Jebeh is an advocate for more intentional mentoring that goes beyond meeting scholastic needs. Given the contextual layers of identities, Jebeh believes there is added value in mentoring persons of similar background and shared lived experience.
“I kind of find myself gravitating toward those graduate students that are like me,” she said. “They have families, (and) it’s nice seeing that they’re going back into this profession of education.”
She continues to be involved in mentoring programs and community-outreach initiatives aimed at getting more Black students into the educational profession.
Emergence of the educator-solopreneur
The pandemic, while certainly challenging for everyone, also proved to be a blessing for Jebeh and her family. In addition to strengthening family bonds, it was during this time that she caught a vision for her consulting firm, Jebeh Cultural Consulting LLC ( jebehedmunds.com ). She had always been the resource person, sharing information with her classmates as early as grade school. With the increase in awareness of systemic racism and the push toward more diversity, equity, and inclusion, or DEI, Jebeh’s natural inclination to educate others about these issues went into overdrive.
In 18 months, Jebeh created more than 50 lesson plans for kindergarten through eighth grade, with accompanying pictures, books, worksheets, questions to guide discussions, and step-by-step guides on how to use these resources. Teachers anywhere in the United States can purchase these resources and teach them. This curricula content is mapped onto the common CORE standard benchmarks.

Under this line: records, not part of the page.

-- ==== Sys2Proof/Machine/Balls.lean ====
section
/-! DEFINITION. The signal balls (02): what the Q19 drives on each in every state, the microphone clock and its data, and
the JTAG test access port that can govern them. -/

namespace Sys2Proof.Machine

/-! ### The balls (R47 to R49, R104) -/

/-- The signal balls of R47; the two lanes of a pair count as one. -/
inductive Ball where
  | pcieTx0
  | pcieTx1
  | pcieRx0
  | pcieRx1
  | pcieRefclk
  | perstN
  | clkreqN
  | wakeN
  | i3cScl
  | i3cSda
  | alertN
  | wakeOut
  | pdmClk
  | pdmData
  | xt32
  | clkin38m4
  | profsel0
  | profsel1
  | resetN
  | bootsel
  | vsel0
  | vsel1
  | vsel2
  | pgoodIn
  | thermN
  | tck
  | tms
  | tdi
  | tdo
  | trstN
  | testen
  deriving DecidableEq, Repr

/-- What the Q19 does at a ball. -/
inductive Drive where
  /-- not driven: an open-drain ball released, a tri-state output at high impedance -/
  | released
  | low
  | high
  | electricalIdle
  /-- a transmitter, a clock or an oscillator runs -/
  | active
  /-- an input that takes effect -/
  | honoured
  /-- an input without effect -/
  | ignored
  deriving DecidableEq, Repr

/-- "State in reset" of R47. -/
def Ball.inReset : Ball → Drive
  | .pcieTx0 => .electricalIdle
  | .pcieTx1 => .electricalIdle
  | .pcieRx0 => .ignored
  | .pcieRx1 => .ignored
  | .pcieRefclk => .ignored
  | .perstN => .honoured
  | .clkreqN => .released
  | .wakeN => .released
  | .i3cScl => .ignored
  | .i3cSda => .released
  | .alertN => .released
  | .wakeOut => .low
  | .pdmClk => .low
  | .pdmData => .ignored
  | .xt32 => .active
  | .clkin38m4 => .ignored
  | .profsel0 => .ignored
  | .profsel1 => .ignored
  | .resetN => .honoured
  | .bootsel => .ignored
  | .vsel0 => .low
  | .vsel1 => .low
  | .vsel2 => .low
  | .pgoodIn => .honoured
  | .thermN => .released
  | .tck => .honoured
  | .tms => .honoured
  | .tdi => .honoured
  | .tdo => .released
  | .trstN => .honoured
  | .testen => .honoured

/-- The balls of the core domain that are no JTAG balls (R49). -/
def Ball.ofCore : Ball → Bool
  | .pcieTx0 => true
  | .pcieTx1 => true
  | .pcieRx0 => true
  | .pcieRx1 => true
  | .pcieRefclk => true
  | .clkin38m4 => true
  | _ => false

/-- An output that is driven high or low. -/
def levelOf (b : Bool) : Drive := if b then .high else .low

/-- An open-drain output that is driven low or released. -/
def openDrain (driven : Bool) : Drive := if driven then .low else .released

/-- The PCIe lanes carry symbols: the link trains or is in L0. In S-RET and S-SENT that takes the PHY that an exit from L1
powered (R204, log entry 84). -/
def State.lanesRun (s : State) : Bool :=
  s.rd Key.pcieLinkState == linkTrainingCode || s.rd Key.pcieLinkState == linkL0

/-- TDO is driven in Shift-DR and Shift-IR alone (R47). -/
def State.tdoDriven (s : State) : Bool := s.jtag.tap == .shiftDr || s.jtag.tap == .shiftIr

/-- What a running Q19 does at a ball. PROFSEL and BOOTSEL are looked at at the reset's release alone; I3C_SDA is driven
inside a transfer, which is one command here. -/
def State.ballNormal (s : State) : Ball → Drive
  | .pcieTx0 => if s.lanesRun then .active else .electricalIdle
  | .pcieTx1 => if s.lanesRun && s.rd Key.pcieLinkWidth != 1 then .active else .electricalIdle
  | .pcieRx0 => .honoured
  | .pcieRx1 => .honoured
  | .pcieRefclk => .honoured
  | .perstN => .honoured
  | .clkreqN => openDrain (!s.fn.clkreqReleased)
  | .wakeN => openDrain s.pins.wakeN
  | .i3cScl => .honoured
  | .i3cSda => .released
  | .alertN => openDrain s.alertN
  | .wakeOut => levelOf s.pins.wakeOut
  | .pdmClk => if s.pdmClk = .low then .low else .active
  | .pdmData => if s.pdmClk = .low then .ignored else .honoured
  | .xt32 => .active
  | .clkin38m4 => .honoured
  | .profsel0 => .ignored
  | .profsel1 => .ignored
  | .resetN => .honoured
  | .bootsel => .ignored
  | .vsel0 => levelOf (bit (s.rd Key.pwrVsel) 0)
  | .vsel1 => levelOf (bit (s.rd Key.pwrVsel) 1)
  | .vsel2 => levelOf (bit (s.rd Key.pwrVsel) 2)
  | .pgoodIn => .honoured
  | .thermN => openDrain s.thermN
  | .tck => .honoured
  | .tms => .honoured
  | .tdi => .honoured
  | .tdo => if s.tdoDriven then .active else .released
  | .trstN => .honoured
  | .testen => .honoured

/-- The balls with a boundary-scan cell, in the order of R47's table: every single-ended signal ball but the crystal's,
CLKIN_38M4 and the JTAG balls (R100). The order and one cell a ball are the model's (log entry 85). -/
def cellBalls : List Ball :=
  [.perstN, .clkreqN, .wakeN, .i3cScl, .i3cSda, .alertN, .wakeOut, .pdmClk, .pdmData, .profsel0, .profsel1, .resetN,
   .bootsel, .vsel0, .vsel1, .vsel2, .pgoodIn, .thermN, .testen]

/-- The direction of R47: a ball of the boundary-scan register the Q19 can drive, and whether only low. -/
def Ball.output : Ball → Option Bool
  | .clkreqN => some true
  | .wakeN => some true
  | .i3cSda => some true
  | .alertN => some true
  | .thermN => some true
  | .wakeOut => some false
  | .pdmClk => some false
  | .vsel0 => some false
  | .vsel1 => some false
  | .vsel2 => some false
  | _ => none

/-- A ball under EXTEST or CLAMP: an output takes its cell's level, an open-drain one is driven low by a cell of 0
(R104). -/
def cellDrive (b : Ball) (cell : Bool) : Option Drive :=
  match b.output with
  | some true => some (openDrain !cell)
  | some false => some (levelOf cell)
  | none => none

/-- What the Q19 does at a ball (R47 to R49, R104): the boundary-scan cells govern under EXTEST and CLAMP, HIGHZ releases
every output that has a cell; else the reset state where the device is held in reset or has no power, and for the core
domain's balls in S-RET and S-SENT but for the lanes and their clock that a link out of L1.2 needs (R204). -/
def State.ball (s : State) (b : Ball) : Drive :=
  let cell := cellBalls.idxOf b
  let governed : Option Drive :=
    if cell < cellBalls.length ∧ b.output.isSome then
      if s.jtag.ir = 4 then some .released
      else if s.jtag.ir = 0 ∨ s.jtag.ir = 5 then cellDrive b (s.jtag.cells.getD cell false)
      else none
    else none
  match governed with
  | some d => d
  | none =>
    if s.heldInReset ∨ s.power = .sOff then (if b = .tdo then s.ballNormal b else b.inReset)
    else if b.ofCore ∧ ¬ s.coreOn ∧ (b = .clkin38m4 ∨ ¬ s.lanesRun) then b.inReset
    else s.ballNormal b

/-! ### The TAP (R100 to R104; log entry 85) -/

/-- One TCK edge of the IEEE 1149.1 controller with TMS at `tms`. -/
def TapState.next : TapState → Bool → TapState
  | .testLogicReset, m => if m then .testLogicReset else .runTestIdle
  | .runTestIdle, m => if m then .selectDr else .runTestIdle
  | .selectDr, m => if m then .selectIr else .captureDr
  | .captureDr, m => if m then .exit1Dr else .shiftDr
  | .shiftDr, m => if m then .exit1Dr else .shiftDr
  | .exit1Dr, m => if m then .updateDr else .pauseDr
  | .pauseDr, m => if m then .exit2Dr else .pauseDr
  | .exit2Dr, m => if m then .updateDr else .shiftDr
  | .updateDr, m => if m then .selectDr else .runTestIdle
  | .selectIr, m => if m then .testLogicReset else .captureIr
  | .captureIr, m => if m then .exit1Ir else .shiftIr
  | .shiftIr, m => if m then .exit1Ir else .shiftIr
  | .exit1Ir, m => if m then .updateIr else .pauseIr
  | .pauseIr, m => if m then .exit2Ir else .pauseIr
  | .exit2Ir, m => if m then .updateIr else .shiftIr
  | .updateIr, m => if m then .selectDr else .runTestIdle

/-- The controller through a run of TCK edges. -/
def TapState.walk (t : TapState) (tms : List Bool) : TapState := tms.foldl TapState.next t

/-- TMS of an instruction load from Test-Logic-Reset or Run-Test/Idle: six bits through Shift-IR, Update-IR, Run-Test/Idle. -/
def irPath : List Bool :=
  [false, true, true, false, false] ++ List.replicate 5 false ++ [true, true, false]

/-- TMS of a data scan of `n` bits, back to Run-Test/Idle. -/
def drPath (n : Nat) : List Bool := [true, false, false] ++ List.replicate (n - 1) false ++ [true, true, false]

/-- One TCK edge in Shift-DR: the register's first bit leaves on TDO, TDI enters behind the last. -/
def shiftDr (p : List Bool × List Bool) (tdi : Bool) : List Bool × List Bool := (p.1.tail ++ [tdi], p.2 ++ p.1.take 1)

/-- A data scan: the captured register shifted by the bits of TDI. The register then holds the last bits in; TDO gave the
captured ones. -/
def scanDr (captured tdi : List Bool) : List Bool × List Bool := tdi.foldl shiftDr (captured, [])

/-- Cells of a preload: one per ball of `cellBalls`, 0 where fewer bits came. -/
def cellsOf (l : List Bool) : List Bool := (List.range cellBalls.length).map fun n => l.getD n false

/-- The level of a ball: driven by the Q19, held by the board at the inputs the state knows, else as the board has it. -/
def State.ballLevel (s : State) (b : Ball) (board : Bool) : Bool :=
  match b with
  | .perstN => s.pins.perstN
  | .resetN => s.pins.resetN
  | .pgoodIn => s.pins.pgood
  | .testen => s.pins.testen
  | _ => match s.ball b with
    | .low => false
    | .high => true
    | _ => board

/-- What SAMPLE captures: the levels at the balls that have cells; `board` gives the level of each ball that nothing in the
Q19 determines. -/
def State.sampled (s : State) (board : List Bool) : List Bool :=
  (List.range cellBalls.length).map fun n => s.ballLevel (cellBalls.getD n .testen) (board.getD n true)

end Sys2Proof.Machine
end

Another branch of her consultancy is DEI training for business owners and nonprofit organizations. This includes training on implicit bias and rethinking DEI in the workplace, which, she points out, is quite challenging for organizations. Her approach, through storytelling, integrates her lived experiences as a Black woman, growing up a Black immigrant child in Minnesota, and job seeking and other interactions as a person of color.
Jebeh runs her business mostly at night. The consultancy is growing at a rapid rate and expanding to include a variety of media platforms, including a podcast, a YouTube channel, and a blog. To adequately respond to the growing need for DEI and related education, Jebeh is moving toward making consultancy her full-time job. She is so excited to be pulling on her broadcasting expertise and leveraging her educational background to further develop this work. She is loving the adventure into this next season of her professional life.
Living in — and loving — Duluth
For anyone of African heritage, living in Duluth can be challenging. Microaggressions are common experiences, and even more so for persons like Jebeh: a first-generation immigrant, a Black woman living in a predominantly white neighborhood, and being in a biracial marriage.
Nonetheless, Jebeh loves living in Duluth, primarily because she is surrounded by family. Her sister in-law and brother in-law, with their children, live a couple houses from her, and her parents-in-law are just a few blocks away. Her mom, step dad, and one of her sisters are a couple of hours away. Jebeh also has two sisters out of state. She enjoys spending time with family at their cabin on Island Lake and connecting with good friends in town.
While strongly rooted in her Liberian identity, Jebeh can truly say Duluth is home! In her words: “Living here, I don’t feel alone because I have always in my heart grown up Liberian American. I’ve always been strong in my Liberian American identity. I’ve always been proud of who I am. So, for me, it’s OK. No matter where I am, I’m proud and I know who I am.”